Many fantasy writers today are scoffing at traditional fantasy character races, but what they don't realize is that interesting characters don't need shiny things like horns or hellfire hair.
Sorry to come back to this, but specifically, by name, what fantasy authors are you referring to?
I'm mentally iterating through modern fantasy, and the vast bulk of it falls into two groups:
1) "Basically only humans" - i.e. all the main characters are human or something very close to it. There might the odd other species but not many.
2) "Basically only humans and elves" - The same but also there elves, which may or may not be called elves.
That's 95% of fantasy written after say, 2010 or even 2000. The other 5% is usually what used to be called "weird fantasy" and may feature stranger beings, but there ain't much of it.
I'm struggling to think of even one non-D&D fantasy novel feature a protagonist with "horns" or "hellfire hair".
So I'm just going to say in advance of you not naming anyone, that I kind of think you've made this up in your head. It reminds me of how, like 10+ years ago, people used to insist "Oh every fantasy novel has elves, orcs, dwarves and so on!", when like, no, 99% (no typo) of non-D&D fantasy novels from say, 1990 onwards also didn't orcs, dwarves, halflings etc. (though elves, yes). Seems like more people read a fantasy novel since then. I thank Audible and Kindle.

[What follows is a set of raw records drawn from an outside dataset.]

-- ==== Sys2Proof/Machine/Generation.lean ====
section
/-! DEFINITION. The generation engines: node walker, sampler and commit engine (R399 to R420). -/

namespace Sys2Proof.Machine

/-! ### Memory as these engines reach it (R401, R418) -/

/-- A result, or the status (2 translation fault, 3 uncorrectable data) and the address. -/
abbrev GRes (α : Type) := State × Except (Nat × Nat) α

/-- Bytes in turn, as a number. -/
def gRead (c : Cmd) (s : State) (va n : Nat) : GRes Nat :=
  match s.vBytes (clusterOf c.core) c.vf c.priv none ((List.range n).map fun i => ((va + i : Nat) : Int)) with
  | (s, .ok l) => (s, .ok (ofLanes 8 l))
  | (s, .error e) => (s, .error (e.1 - 2, e.2))
/-- Words of given bytes at given places in turn, up to the first that cannot be read: those read, and what stopped it. -/
def gReads (c : Cmd) : State → List (Nat × Nat) → State × List Nat × Option (Nat × Nat)
  | s, [] => (s, [], none)
  | s, (va, n) :: r => match gRead c s va n with
    | (s, .error e) => (s, [], some e)
    | (s, .ok v) => let p := gReads c s r; (p.1, v :: p.2.1, p.2.2)
/-- The places of a list of words of n bytes from va on. -/
def wordsAt (va n cnt : Nat) : List (Nat × Nat) := (List.range cnt).map fun i => (va + n * i, n)
/-- A list of words of n bytes from va on. -/
def gWords (c : Cmd) (s : State) (va n cnt : Nat) : GRes (List Nat) :=
  match gReads c s (wordsAt va n cnt) with
  | (s, l, none) => (s, .ok l)
  | (s, _, some e) => (s, .error e)
/-- Writing n bytes, page by page; those of the pages before a fault stay written. -/
def gWrite (c : Cmd) (s : State) (va n v : Nat) : GRes Unit :=
  let go (r : GRes Unit) (p : Nat) : GRes Unit :=
    let o := (va / 4096 + p) * 4096 - va
    let m := min n ((va / 4096 + p + 1) * 4096 - va) - o
    match r with
    | (s, .ok _) =>
      match s.vWrite (clusterOf c.core) c.vf c.priv none (c.core, c.ctx)
          ((List.range m).map fun i => (((va + o + i : Nat) : Int), lane 8 v (o + i))) with
      | (s, .ok _) => (s, .ok ())
      | (s, .error e) => (s, .error (e.1 - 2, e.2))
    | r => r
  (List.range ((va + n - 1) / 4096 - va / 4096 + 1)).foldl go (s, .ok ())
/-- One after the other. -/
def gBind {α β : Type} (r : GRes α) (f : State → α → GRes β) : GRes β :=
  match r with
  | (s, .ok a) => f s a
  | (s, .error e) => (s, .error e)

def Cmd.bf (c : Cmd) (o n : Nat) : Nat := c.fld o n

/-! ### Binary32 as the sampler computes it (R406) -/

def f32v (x : Nat) : FV := fmtF32.dec x
def rnd32 (v : FV) : Nat := (fmtF32.round .arith false 0 v).bits
def negInf : Nat := 0xFF800000
def posInf : Nat := 0x7F800000
/-- A step's result: a NaN becomes minus infinity and counts (R406). -/
def anc (v : FV) : Nat × Nat := if v.isNan then (negInf, 1) else (rnd32 v, 0)
/-- A quotient, exact enough for one rounding. -/
def divF (a b : FV) : FV :=
  match a, b with
  | .nan, _ => .nan
  | _, .nan => .nan
  | .inf _, .inf _ => .nan
  | .inf n, .fin m _ _ => .inf (n != m)
  | .fin n _ _, .inf m => .fin (n != m) 0 0
  | .fin n x e, .fin m y f =>
    if y = 0 then (if x = 0 then .nan else .inf (n != m))
    else .fin (n != m) (2 * (x <<< 80 / y) + b2n (x <<< 80 % y != 0)) (e - f - 81)
def exp32 (x : Nat) : Nat :=
  match f32v x with
  | .inf n => if n then 0 else posInf
  | v => rnd32 (pickNear fmtF32 2 none (expV v) (Config.specialPick 32 10 x))
def ln32 (x : Nat) : Nat :=
  match lnV (f32v x) with
  | .fin n m e => rnd32 (pickNear fmtF32 2 none (.fin n m e) (Config.specialPick 33 10 x))
  | v => rnd32 v
def add32 (a b : Nat) : Nat := rnd32 ((f32v a).plus (f32v b))
def sub32 (a b : Nat) : Nat := rnd32 ((f32v a).plus (f32v b).neg)
def mul32 (a b : Nat) : Nat := rnd32 ((f32v a).times (f32v b))
def lt32 (a b : Nat) : Bool := (f32v a).lt (f32v b)
def eq32 (a b : Nat) : Bool := (f32v a).eq (f32v b)

/-- SplitMix64 (R407). -/
def splitMix (x : Nat) : Nat :=
  let m (v : Nat) : Nat := v % 2 ^ 64
  let z := m (x + 0x9E3779B97F4A7C15)
  let z := m ((z ^^^ (z >>> 30)) * 0xBF58476D1CE4E5B9)
  let z := m ((z ^^^ (z >>> 27)) * 0x94D049BB133111EB)
  z ^^^ (z >>> 31)

/-! ### Candidates and selection (R407) -/

/-- A candidate: its rank key (d, or z in a shard), global index, w and lp. -/
structure Cand where
  d : Nat
  t : Nat
  w : Nat := 0
  lp : Nat := 0
  deriving DecidableEq, Repr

They only need personalities that are believable and relatable. IMO, the writers have completely lost the mark on that. I'll take well written characters from simple and basic fantasy LOTR races over this crap any day.

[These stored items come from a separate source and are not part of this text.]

/-- A field with its key⟨3:0⟩ changed. -/
def xorKey (sl : Slot) (x kx : Nat) : Nat :=
  let flip (x b i : Nat) : Nat := if bitAt kx i then setFld x b 1 (1 - fld x b 1) else x
  match sl with
  | .mx => flip (flip (flip (flip x 0 0) 1 1) 13 2) 16 3
  | .xf => flip (flip (flip (flip x 12 0) 13 1) 14 2) 15 3
  | _ => flip (flip (flip (flip x 7 0) 8 1) 9 2) 10 3

/-- Registers whose value a rule uses (R289): those of row constraints, and of substitutions. -/
def ruleRegs (x : Ctx) (r : Nat) (g : List TIns) : List Dest :=
  let t (k : Nat) : TIns := g.getD k { b := 0, slot := .mx, f := 0 }
  let regs (c : Nat) (both : Bool) : List Dest :=
    ((t (cI c)).rowReg x (cOi c)).toList ++ (if both then ((t (cJ c)).rowReg x (cOj c)).toList else [])
  (List.range 4).flatMap (fun n => let c := rCon r n; if cKind c = 2 then regs c true else []) ++
  (List.range (rNr r)).flatMap (fun q => let b := sSb (rRep r q); if b = 0 then [] else regs (rCon r (b - 1)) (b == 3))

/-- What a rule makes of a group that fits its patterns: it does not match, its match fails and counts (R289), the group
issues unrewritten and it counts (R290), or the replacements by bundle offset. -/
inductive RwTry where
  | no
  | fails
  | refused
  | yes (reps : List (Nat × RwOp))
  deriving DecidableEq, Repr

/-- A replacement as built: its bundle offset, slot and field; the field it executes with, in which a register that holds the
substituted value stands in for a substituted operand; and that register. -/
structure Built where
  b : Nat
  slot : Slot
  f : Nat
  run : Nat
  sub : List (Dest × Word) := []

/-- Replacement q (R291).  A substitution that names no register of the replacement changes nothing. -/
def buildRep (s : State) (k j : Nat) (r : Nat) (g : List TIns) (q : Nat) : Option Built :=
  let v := rRep r q
  let x := s.ctx k j
  let t (k : Nat) : TIns := g.getD k { b := 0, slot := .mx, f := 0 }
  let src := t (sFrom v)
  let sl := src.slot
  let f0 := xorKey sl (setFld src.f sl.opField.1 sl.opField.2 (sOp v)) (sKx v)
  let c := rCon r (sSb v - 1)
  let sb := sSb v
  let b := (t (sPos v)).b
  if sb = 0 then some { b := b, slot := sl, f := f0, run := f0 }
  else
    let i0 := ((decSlot sl f0).ins).getD .xfNop
    let used := (xfRegs i0).map (·.toNat)
    let n := ((List.range 16).find? fun m => !used.contains m).getD 0
    let inX (o : Nat) (v : Nat → Nat) : Built :=
      match (if o = 0 ∧ xfDest i0 ≠ [] then none else xfRegAt i0 o) with
      | none => { b := b, slot := sl, f := f0, run := f0 }
      | some m => { b := b, slot := sl, f := f0, run := setFld f0 (4 * o) 4 n,
                    sub := [(.x n, BitVec.ofNat 64 (v (rawD s k j (.x m.toNat))))] }
    let direct (h lo w : Nat) : Built :=
      let f := if (planeOpd i0).isSome then setFld f0 h 1 0 else f0
      { b := b, slot := sl, f := f, run := f, sub := if (planeOpd i0).isSome then [(x.laD (fld f lo 5), BitVec.ofNat 64 (128 * w))] else [] }
    if sb = 3 then
      let p (u : TIns) (o : Nat) : FV := fmtF32.dec (xParam (rawD s k j (.x (u.opd o))))
      let w := (fmtF32.round .arith false 0 ((p (t (cI c)) (cOi c)).mul (p src 2)).1).bits
      some (inX 2 fun old => old % 2 ^ 32 + w * 2 ^ 32)
    else (rowValue s k j (t (cI c)) (cOi c)).map fun w =>
      match sl with
      | .mx => direct 22 23 w
      | .xf => inX (cOj c) fun old => old / 2 ^ 16 * 2 ^ 16 + w
      | _ => direct 7 2 w

/-- A state in which registers of the issuing context hold other values, with nothing pending for them. -/
def State.withRegs (s : State) (k j : Nat) (l : List (Dest × Word)) : State :=
  let s := s.modCtx k j fun x => { x with pend := x.pend.filter fun p => !l.any fun e => p.dest == e.1 }
  l.foldl (fun s e => putD s k j e.1 e.2.toNat) s

/-- A rule on a group (R282, R286, R289 to R291). -/
def rwTry (s : State) (k j : Nat) (r : Nat) (words : List Nat) (g : List TIns) : RwTry :=
  let x := s.ctx k j
  let t (k : Nat) : TIns := g.getD k { b := 0, slot := .mx, f := 0 }
  let cls := bitsAt r 1 2
  let perm := cls == 0 || (cls == 1 && bitAt x.ctl.rwp.toNat 0) || (cls == 2 && bitAt x.ctl.rwp.toNat 1)
  let holds := (List.range 4).all fun n =>
    let c := rCon r n
    let u := t (cI c)
    let v := t (cJ c)
    if cKind c = 1 then u.opd (cOi c) == v.opd (cOj c)
    else if cKind c = 2 then
      match rowValue s k j u (cOi c), rowValue s k j v (cOj c) with
      | some a, some b => a == b
      | _, _ => false
    else true
  if !perm ∨ !holds then .no
  else
    let xs := (g.filter fun u => u.slot == .xf).flatMap fun u => (xfRegs u.ins).map (·.toNat)
    let written := g.flatMap fun u => (xfDest u.ins).map Dest.x
    let regs := ruleRegs x r g
    let rows := (List.range (rNr r)).any fun q => let b := sSb (rRep r q); b == 1 || b == 2
    let bad := regs.any (fun d => x.pend.any (fun p => p.dest == d) || written.contains d) ||
      xs.any (fun n => bitAt (rawD s k j (.x n)) 15) ||
      (rows && x.pend.any fun p => match p.dest with | .pad _ => true | _ => false)
    if bad then .fails
    else
      let built := (List.range (rNr r)).map fun q => buildRep s k j r g q
      let ok := built.filterMap id
      let word (o w : Nat) : Nat :=
        let cleared := (g.filter fun u => u.b == o).foldl (fun w u => w - u.slot.field w * 2 ^ u.slot.lo) w
        ok.foldl (fun w e => if e.b = o then w + e.f * 2 ^ e.slot.lo else w) cleared
      let fault := words.zipIdx.any fun p => (bundleFault x.privileged (word p.2 p.1)).isSome
      let reps : List (Nat × RwOp) := ok.map fun e =>
        let d := decSlot e.slot e.run
        (e.b, { op := { slot := e.slot, g := 0, i := d.ins.getD .mxNop, arg := d.arg }, fieldv := e.f, sub := e.sub })
      let late := (List.range (rNr r)).any fun q =>
        match reps[q]? with
        | some e => decide (tileLat s (t (sPos (rRep r q))).ins < tileLat s e.2.op.i)
        | none => true
      let all := g.flatMap fun u => tileDests s u.ins
      let out := reps.any fun e => (tileDests (s.withRegs k j e.2.sub) e.2.op.i).any fun d => !all.contains d
      if ok.length ≠ rNr r ∨ fault ∨ late ∨ out then .refused else .yes reps

/-! ### Deciding (R283, R298) -/

/-- The rewrite word of Table 12-1 for replacement 0. -/
def rwWord (rule r : Nat) (g : List TIns) : Nat :=
  1 + rule * 2 + rNp r * 2 ^ 7 + (ofLanes 8 (g.map fun u => slotNo u.slot + u.op * 4)) * 2 ^ 16

/-- The outcome of a decision: b0 is held for a translation, or a plan with the matches refused on the way. -/
inductive RwDec where
  | hold (page : Nat)
  | plan (p : Plan) (nref : Nat)
  deriving DecidableEq, Repr

/-- The rules in order on the group that begins at the context's bundle. -/
def rwDecide (s : State) (k j : Nat) : List (Nat × BitVec 256) → Nat → RwDec
  | [], nref => .plan { orig := true, todo := [((s.ctx k j).ctl.pc, [])] } nref
  | e :: rest, nref =>
    let r := e.2.toNat
    let pc := (s.ctx k j).ctl.pc
    if !bitAt r 0 then rwDecide s k j rest nref
    else match matchFrom s k j 32 0 ((List.range (rNp r + 1)).map (rPat r)) with
      | .error p => .hold p
      | .ok none => rwDecide s k j rest nref
      | .ok (some (words, g)) =>
        let todo (f : Nat → List RwOp) : List (Addr × List RwOp) := (List.range words.length).map fun o => (pc + addr o, f o)
        match rwTry s k j r words g with
        | .no => rwDecide s k j rest nref
        | .fails => rwDecide s k j rest (nref + 1)
        | .refused => .plan { orig := true, todo := todo fun _ => [] } (nref + 1)
        | .yes reps =>
          let disc := (g.zipIdx.filter fun p => bitAt r (8 + p.2)).flatMap fun p =>
            tileDests s p.1.ins
          .plan { todo := todo fun o => (reps.filter fun q => q.1 == o).map (·.2), reps := reps.map (·.2), rule := e.1,
                  word := rwWord e.1 r g, disc := disc } nref

/-- Saturating 16-bit count (R299). -/
def sat16 (n : Nat) : Nat := min n 65535

/-- Whether the context's bundle begins a group still to be decided: it issues as primary with EN, and holds a tile
instruction in a bundle that may belong to a group. -/
def rwWants (s : State) (k j : Nat) : Bool :=
  let x := s.ctx k j
  x.rwEn && !(match x.plan with | some p => (p.todo.map (·.1)).head? == some x.ctl.pc | none => false) &&
  (s.core k).rules.any (fun r => bitAt r.2.toNat 0) &&
  (match rwBundle s k j 0 with | .fit _ l => l != [] | _ => false)

/-- The decision at b0 (R283): the context's plan, or the page it waits for.  A group that `rw.sup` covers is decided
unrewritten and uses it up (R298). -/
def rwStage (s : State) (k j : Nat) : State × Option Nat :=
  if !rwWants s k j then (s, none)
  else match rwDecide s k j (s.core k).rules 0 with
    | .hold p => (s.modCtx k j fun x => { x with rwHold := some x.ctl.pc }, some p)
    | .plan p nref =>
      (s.modCtx k j fun x =>
        let x := { x with nref := sat16 (x.nref + nref), rwHold := none }
        if p.orig then { x with plan := some p }
        else if x.rwSupp then { x with rwSupp := false, plan := some { orig := true, todo := p.todo.map fun e => (e.1, []) } }
        else { x with plan := some p, ngrp := sat16 (x.ngrp + 1), last := p.rule }, none)

/-- A discardable destination takes a free value, and so do results on their way to it (R287). -/
def spoilDest (s : State) (k j : Nat) (d : Nat × Nat) : State :=
  let x := s.ctx k j
  let key := 830000 + 8192 * d.1 + d.2
  let reg (r : Dest) (w : Nat) : State :=
    let s := putD s k j r (s.free key % 2 ^ w)
    s.modCtx k j fun x => { x with pend := x.pend.map fun p => if p.dest = r then { p with open_ := p.open_ ||| p.mask } else p }
  let tileRow (n i : Nat) (t : Tile) : Tile := t.freed s (key + 64 * n) fun m => m == i
  if d.1 = 0 then reg (.pad d.2) 1024
  else if d.1 = 1 then
    let n := d.2 / 64
    let i := d.2 % 64
    if i = 32 then
      let f (t : Tile) : Tile :=
        { t with val := bitAt (s.free key) 0, asat := s.free (key + 1000000) % 2 ^ 32, arsv := s.free (key + 2000000) % 2 ^ 32 }
      s.modCore k fun c =>
        let ts := tput c.tiles n (f (tget {} c.tiles n))
        let mq := c.mq.map fun e => if e.acc = n then { e with tile := e.tile.map f } else e
        { c with tiles := ts, mq := mq }
    else s.modCore k fun c =>
      let mq := c.mq.zipIdx.map fun e => if e.1.acc = n then { e.1 with tile := e.1.tile.map (tileRow (e.2 + 1) i) } else e.1
      { c with tiles := tput c.tiles n (tileRow 0 i (tget {} c.tiles n)), mq := mq }
  else if d.1 = 2 then s.modCore k fun c => c.putSlot (d.2, freeSlot s (key + 3000000))
  else if d.1 = 3 then
    let l : Latch := { lanes := BitVec.ofNat 1792 (s.free key), cnt := s.free (key + 1000000) % 65536 }
    s.setCtx k j { x with latches := tput x.latches d.2 l }
  else if d.1 = 4 then reg (x.sD d.2) 64
  else if d.1 = 5 then reg (.v .va d.2) 1024
  else if d.1 = 6 then reg (.v .vb d.2) 1024
  else if d.1 = 7 then reg (.x d.2) 64
  else
    let v (i : Nat) : Nat := s.free (key + 1000000 * i)
    let t : TileSt := { tfmt := v 0 % 16, tv := bitAt (v 1) 0, tfirst := v 2 % 8192, trows := v 3 % 65536,
                        tmax := BitVec.ofNat 32 (v 4), tsat := v 5 % 2 ^ 32, trsv := v 6 % 2 ^ 32,
                        tcrc := BitVec.ofNat 32 (v 7) }
    s.setCtx k j { x with tile := t }

/-- A discardable row is no longer what entries that still read it relied on (R251, R287). -/
def touchDest (s : State) (k : Nat) (d : Nat × Nat) : State := if d.1 = 0 then s.mxTouch k d.2 else s

/-- What b0 sees of rows, base registers, transform registers and rings, with free values where a result is still to
come, and what else its checks depend on (R292). -/
def Plan.snap (p : Plan) (s : State) (k j : Nat) : Plan :=
  let c := s.core k
  let x := c.ctx j
  let rows := (x.pend.filterMap fun q => match q.dest with | .pad r => some r | _ => none) ++
    (c.mq.filter fun e => e.op == .upd).flatMap (·.reads)
  { p with pad := rows.foldl (fun m r => tset 0 m r (row (s.rdRow 5 r))) c.pad,
           la := (List.range 32).map (fun n => (n, BitVec.ofNat 64 (s.rdLa 5 n))),
           xr := (List.range 16).map (fun n => (n, BitVec.ofNat 64 (s.rdX 10 n))), rings := x.rings,
           fmt := x.ctl.fmt, slots := c.slots, tile := x.tile }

So elves, half-elves and humans? Which is 5 out of 6 companions in BG3 are. Literally people complain about this a ton, because there are no dwarves, halflings, dragonborn or the like as companions.
Have you actually played this game? I don't think you have. But you're acting like you have.
The only modern-D&D-race companion is Karlach. She's not in Early Access except as an NPC, so you've never played with her. And Tieflings have been around since 1994, long before BG1, so complaining about them is one those classic "closing the stable door after the horse lead a long and fruitful life and died of old age" situations.